## Task
Give back the lines of the records exactly, starting at the first and ending at the one with "Shown (((h.2.1 (cmd 63 0x0B02 [1, 95, 0x20609]".

+ + + + +

theorem test_meets_PinsSwitchFeedAndDrive (h : Obligations.PinsSwitchFeedAndDrive) :
    Shown (h.1 (pins17 [(95, 0x40000009)] up) (.host 1) true 5 0xFFFFFFFF (by decide +kernel) (by decide +kernel)) ∧
    Shown (h.1 (pins17 [(95, 0x40000009)] up) .warden false 5 0x8000FFFF (by decide +kernel) (by decide +kernel)) ∧
    Shown ((h.2.1 (cmd 63 0x0B02 [1, 3, 0x9] (up)) 63 3 0x9 [1, 3, 0x9] (by decide +kernel) (by decide +kernel) (by decide +kernel) (by decide +kernel) (by decide +kernel) (by decide +kernel) (by decide +kernel)).1 (by decide +kernel)) ∧
    Shown ((h.2.1 (cmd 63 0x0B02 [1, 4, 0xD0009] (up)) 63 4 0xD0009 [1, 4, 0xD0009] (by decide +kernel) (by decide +kernel) (by decide +kernel) (by decide +kernel) (by decide +kernel) (by decide +kernel) (by decide +kernel)).2.1 (.inl (by decide +kernel))) ∧
    Shown (((h.2.1 (cmd 63 0x0B02 [1, 95, 0x20609] (up)) 63 95 0x20609 [1, 95, 0x20609] (by decide +kernel) (by decide +kernel) (by decide +kernel) (by decide +kernel) (by decide +kernel) (by decide +kernel) (by decide +kernel)).2.2 6 (by decide +kernel) ((.tail _ (.head _)))).1 (by decide +kernel)) ∧
    Shown (((h.2.1 (cmd 63 0x0B02 [1, 63, 0x101F09] (up)) 63 63 0x101F09 [1, 63, 0x101F09] (by decide +kernel) (by decide +kernel) (by decide +kernel) (by decide +kernel) (by decide +kernel) (by decide +kernel) (by decide +kernel)).2.2 32 (by decide +kernel) ((.tail _ (.tail _ (.tail _ (.tail _ (.tail _ (.tail _ (.tail _ (.tail _ (.tail _ (.tail _ (.tail _ (.head _)))))))))))))).2.1 (by decide +kernel) (by decide +kernel) (by decide +kernel)) ∧
    Shown ((((h.2.1 (cmd 16 0x0B02 [1, 64, 0x40101F09] (up)) 16 64 0x40101F09 [1, 64, 0x40101F09] (by decide +kernel) (by decide +kernel) (by decide +kernel) (by decide +kernel) (by decide +kernel) (by decide +kernel) (by decide +kernel)).2.2 32 (by decide +kernel) ((.tail _ (.tail _ (.tail _ (.tail _ (.tail _ (.tail _ (.tail _ (.tail _ (.tail _ (.tail _ (.tail _ (.head _)))))))))))))).2.2 (by decide +kernel) (.inr (by decide +kernel))).1 (.inl (by decide +kernel)) (.inl (by decide +kernel))) ∧
    Shown ((((h.2.1 (cmd 63 0x0B02 [1, 95, 0x9] (pins17 [(95, 0x20309)] (tal17 up))) 63 95 0x9 [1, 95, 0x9] (by decide +kernel) (by decide +kernel) (by decide +kernel) (by decide +kernel) (by decide +kernel) (by decide +kernel) (by decide +kernel)).2.2 1 (by decide +kernel) ((.head _))).2.2 (by decide +kernel) (.inl (by decide +kernel))).2 (.inl (by decide +kernel)) |>.1 (by decide +kernel) (.inl (by decide +kernel))) ∧
    Shown ((((h.2.1 (cmd 63 0x0B02 [1, 95, 0x3B] (pins17 [(95, 0x9), (94, 0x120000)] up)) 63 95 0x3B [1, 95, 0x3B] (by decide +kernel) (by decide +kernel) (by decide +kernel) (by decide +kernel) (by decide +kernel) (by decide +kernel) (by decide +kernel)).2.2 1 (by decide +kernel) ((.head _))).2.2 (by decide +kernel) (.inl (by decide +kernel))).2 (.inl (by decide +kernel)) |>.2.1 (by decide +kernel) (by decide +kernel) (by decide +kernel) (by decide +kernel)) ∧
    Shown ((((h.2.1 (cmd 63 0x0B02 [1, 95, 0x101F09] (on [(svpOe 5, 0x8000), (svpOut 5, 0x8000), (svpBase + 0x6C, 0xFFFFFFFF)] up)) 63 95 0x101F09 [1, 95, 0x101F09] (by decide +kernel) (by decide +kernel) (by decide +kernel) (by decide +kernel) (by decide +kernel) (by decide +kernel) (by decide +kernel)).2.2 32 (by decide +kernel) ((.tail _ (.tail _ (.tail _ (.tail _ (.tail _ (.tail _ (.tail _ (.tail _ (.tail _ (.tail _ (.tail _ (.head _)))))))))))))).2.2 (by decide +kernel) (.inr (by decide +kernel))).2 (.inl (by decide +kernel)) |>.2.2.1 (by decide +kernel) (by decide +kernel) (by decide +kernel) (by decide +kernel) (by decide +kernel)) ∧
    Shown ((((h.2.1 (cmd 63 0x0B02 [1, 95, 0x101F09] (pins17 [(95, 0x80000009), (94, 0x120000)] up)) 63 95 0x101F09 [1, 95, 0x101F09] (by decide +kernel) (by decide +kernel) (by decide +kernel) (by decide +kernel) (by decide +kernel) (by decide +kernel) (by decide +kernel)).2.2 32 (by decide +kernel) ((.tail _ (.tail _ (.tail _ (.tail _ (.tail _ (.tail _ (.tail _ (.tail _ (.tail _ (.tail _ (.tail _ (.head _)))))))))))))).2.2 (by decide +kernel) (.inr (by decide +kernel))).2 (.inl (by decide +kernel)) |>.2.2.2 (by decide +kernel) (by decide +kernel) (by decide +kernel) (by decide +kernel)) ∧
    Shown ((h.2.2.1 (pins17 [(95, 0x80101F09), (94, 0x120000)] up) 95 (by decide +kernel) (by decide +kernel)).1 (by decide +kernel) (by decide +kernel) (by decide +kernel) (by decide +kernel)) ∧
    Shown ((h.2.2.1 (pins17 [(94, 0x80070009), (95, 0x70009)] (all up)) 94 (by decide +kernel) (by decide +kernel)).2 95 (by decide +kernel) (by decide +kernel) (by decide +kernel) (by decide +kernel) (by decide +kernel) (by decide +kernel) (by decide +kernel) (by decide +kernel) (by decide +kernel) (by decide +kernel) (by decide +kernel) (by decide +kernel) (by decide +kernel)) ∧
    Shown (h.2.2.2.1 (on [(svpStatus, 3)] (all up)) true true (.inl (by decide +kernel)) (by decide +kernel) (by decide +kernel)) ∧
    Shown ((h.2.2.2.2.1 (uart17 { cfg := 8, rx := List.replicate 1023 1 } (clocked17 (ser17 (all up)))) 1 0xFF (by decide +kernel) (by decide +kernel) (by decide +kernel)).1 (by decide +kernel)) ∧
    Shown ((h.2.2.2.2.1 (uart17 { cfg := 1, rx := List.replicate 1024 1 } (clocked17 (ser17 (all up)))) 1 0xFF (by decide +kernel) (by decide +kernel) (by decide +kernel)).2.1 (by decide +kernel) (by decide +kernel) (by decide +kernel)) ∧
    Shown ((h.2.2.2.2.1 (uart17 { cfg := 1, rx := List.replicate 1024 1, lost := 1 } (clocked17 (ser17 (all up)))) 1 0xFF (by decide +kernel) (by decide +kernel) (by decide +kernel)).2.2 (by decide +kernel) (by decide +kernel)) ∧
    Shown ((h.2.2.2.2.2 (cmd 63 0x0B01 [] (on [(svpOe 5, 0x8000), (svpOut 5, 0x8000)] up)) 63 []).1 (by decide +kernel)) ∧
    Shown (((h.2.2.2.2.2 (cmd 63 0x0B03 [100000000] (up)) 63 [100000000]).2.1 (by decide +kernel)).1 (by decide +kernel) (by decide +kernel)) ∧
    Shown (((h.2.2.2.2.2 (cmd 63 0x0B03 [100000001] (up)) 63 [100000001]).2.1 (by decide +kernel)).2 (.inr (by decide +kernel))) ∧
    Shown (((h.2.2.2.2.2 (cmd 16 0x0B04 twArgs17u (up)) 16 twArgs17u).2.2.1 3 2 1 3 256 0 [5, 6] (by decide +kernel) (by decide +kernel) (by decide +kernel) (by decide +kernel) (by decide +kernel) (by decide +kernel) (by decide +kernel) (by decide +kernel)).1 (by decide +kernel) (.inl (by decide +kernel))) ∧
    Shown ((((h.2.2.2.2.2 (cmd 63 0x0B04 twArgs17 (stopped17 up)) 63 twArgs17).2.2.1 5 2 1 3 256 0 [5, 6] (by decide +kernel) (by decide +kernel) (by decide +kernel) (by decide +kernel) (by decide +kernel) (by decide +kernel) (by decide +kernel) (by decide +kernel)).2 (.inl (by decide +kernel))).1 (by decide +kernel)) ∧
    Shown ((((h.2.2.2.2.2 (cmd 63 0x0B04 twArgs17 (clocked17 up)) 63 twArgs17).2.2.1 5 2 1 3 256 0 [5, 6] (by decide +kernel) (by decide +kernel) (by decide +kernel) (by decide +kernel) (by decide +kernel) (by decide +kernel) (by decide +kernel) (by decide +kernel)).2 (.inl (by decide +kernel))).2.1 (by decide +kernel) (.inl (by decide +kernel))) ∧
    Shown ((((h.2.2.2.2.2 (cmd 63 0x0B04 twArgs17 (tw17 (clocked17 up))) 63 twArgs17).2.2.1 5 2 1 3 256 0 [5, 6] (by decide +kernel) (by decide +kernel) (by decide +kernel) (by decide +kernel) (by decide +kernel) (by decide +kernel) (by decide +kernel) (by decide +kernel)).2 (.inl (by decide +kernel))).2.2 (by decide +kernel) (by decide +kernel) (by decide +kernel)) ∧
    Shown (((h.2.2.2.2.2 (cmd 63 0x0B05 [0x331, 65535, 1024, 7] (stopped17 up)) 63 [0x331, 65535, 1024, 7]).2.2.2.1 1 3 3 1024 [9] (by decide +kernel) (by decide +kernel) (by decide +kernel) (by decide +kernel) (by decide +kernel) (by decide +kernel) (by decide +kernel) (by decide +kernel) (by decide +kernel) (by decide +kernel)).1 (by decide +kernel)) ∧
    Shown (((h.2.2.2.2.2 (cmd 63 0x0B05 [0x331, 65535, 1024, 7] (clocked17 up)) 63 [0x331, 65535, 1024, 7]).2.2.2.1 1 3 3 1024 [9] (by decide +kernel) (by decide +kernel) (by decide +kernel) (by decide +kernel) (by decide +kernel) (by decide +kernel) (by decide +kernel) (by decide +kernel) (by decide +kernel) (by decide +kernel)).2.1 (by decide +kernel) (by decide +kernel)) ∧
    Shown (((h.2.2.2.2.2 (cmd 63 0x0B05 [0x331, 65535, 1024, 7] (spi17 (clocked17 up))) 63 [0x331, 65535, 1024, 7]).2.2.2.1 1 3 3 1024 [9] (by decide +kernel) (by decide +kernel) (by decide +kernel) (by decide +kernel) (by decide +kernel) (by decide +kernel) (by decide +kernel) (by decide +kernel) (by decide +kernel) (by decide +kernel)).2.2 (by decide +kernel) (by decide +kernel) (by decide +kernel) (by decide +kernel) (by decide +kernel)) ∧
    Shown (((h.2.2.2.2.2 (cmd 63 0x0B06 [0xD01, 65535] (uart17 { rx := [1], tx := [2] } (clocked17 up))) 63 [0xD01, 65535]).2.2.2.2.1 1 13 (by decide +kernel) (by decide +kernel) (by decide +kernel) (by decide +kernel) (by decide +kernel)).1 (by decide +kernel) (by decide +kernel) (by decide +kernel)) ∧
    Shown (((h.2.2.2.2.2 (cmd 63 0x0B06 [0xD01, 65536] (clocked17 up)) 63 [0xD01, 65536]).2.2.2.2.1 1 13 (by decide +kernel) (by decide +kernel) (by decide +kernel) (by decide +kernel) (by decide +kernel)).2 (.inr (by decide +kernel))) ∧
    Shown (((h.2.2.2.2.2 (cmd 63 0x0B07 [1, 4, 0x04030201] (uart17 { rx := [1, 2, 3, 4, 5], lost := 9, tx := List.replicate 1021 0 } (ser17 (clocked17 up)))) 63 [1, 4, 0x04030201]).2.2.2.2.2 1 4 (by decide +kernel) (by decide +kernel) (by decide +kernel) (by decide +kernel) (by decide +kernel) (by decide +kernel)).1 (by decide +kernel) (by decide +kernel)) ∧
    Shown (((h.2.2.2.2.2 (cmd 63 0x0B07 [1, 1024, 0x04030201] (clocked17 up)) 63 [1, 1024, 0x04030201]).2.2.2.2.2 1 1024 (by decide +kernel) (by decide +kernel) (by decide +kernel) (by decide +kernel) (by decide +kernel) (by decide +kernel)).2 (by decide +kernel)) :=
  ⟨shown _, shown _, shown _, shown _, shown _, shown _, shown _, shown _, shown _, shown _, shown _, shown _, shown _, shown _, shown _, shown _, shown _, shown _, shown _, shown _, shown _, shown _, shown _, shown _, shown _, shown _, shown _, shown _, shown _, shown _, shown _⟩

+ + + + +

## Answer section
theorem test_meets_PinsSwitchFeedAndDrive (h : Obligations.PinsSwitchFeedAndDrive) :
    Shown (h.1 (pins17 [(95, 0x40000009)] up) (.host 1) true 5 0xFFFFFFFF (by decide +kernel) (by decide +kernel)) ∧
    Shown (h.1 (pins17 [(95, 0x40000009)] up) .warden false 5 0x8000FFFF (by decide +kernel) (by decide +kernel)) ∧
    Shown ((h.2.1 (cmd 63 0x0B02 [1, 3, 0x9] (up)) 63 3 0x9 [1, 3, 0x9] (by decide +kernel) (by decide +kernel) (by decide +kernel) (by decide +kernel) (by decide +kernel) (by decide +kernel) (by decide +kernel)).1 (by decide +kernel)) ∧
    Shown ((h.2.1 (cmd 63 0x0B02 [1, 4, 0xD0009] (up)) 63 4 0xD0009 [1, 4, 0xD0009] (by decide +kernel) (by decide +kernel) (by decide +kernel) (by decide +kernel) (by decide +kernel) (by decide +kernel) (by decide +kernel)).2.1 (.inl (by decide +kernel))) ∧
    Shown (((h.2.1 (cmd 63 0x0B02 [1, 95, 0x20609] (up)) 63 95 0x20609 [1, 95, 0x20609] (by decide +kernel) (by decide +kernel) (by decide +kernel) (by decide +kernel) (by decide +kernel) (by decide +kernel) (by decide +kernel)).2.2 6 (by decide +kernel) ((.tail _ (.head _)))).1 (by decide +kernel)) ∧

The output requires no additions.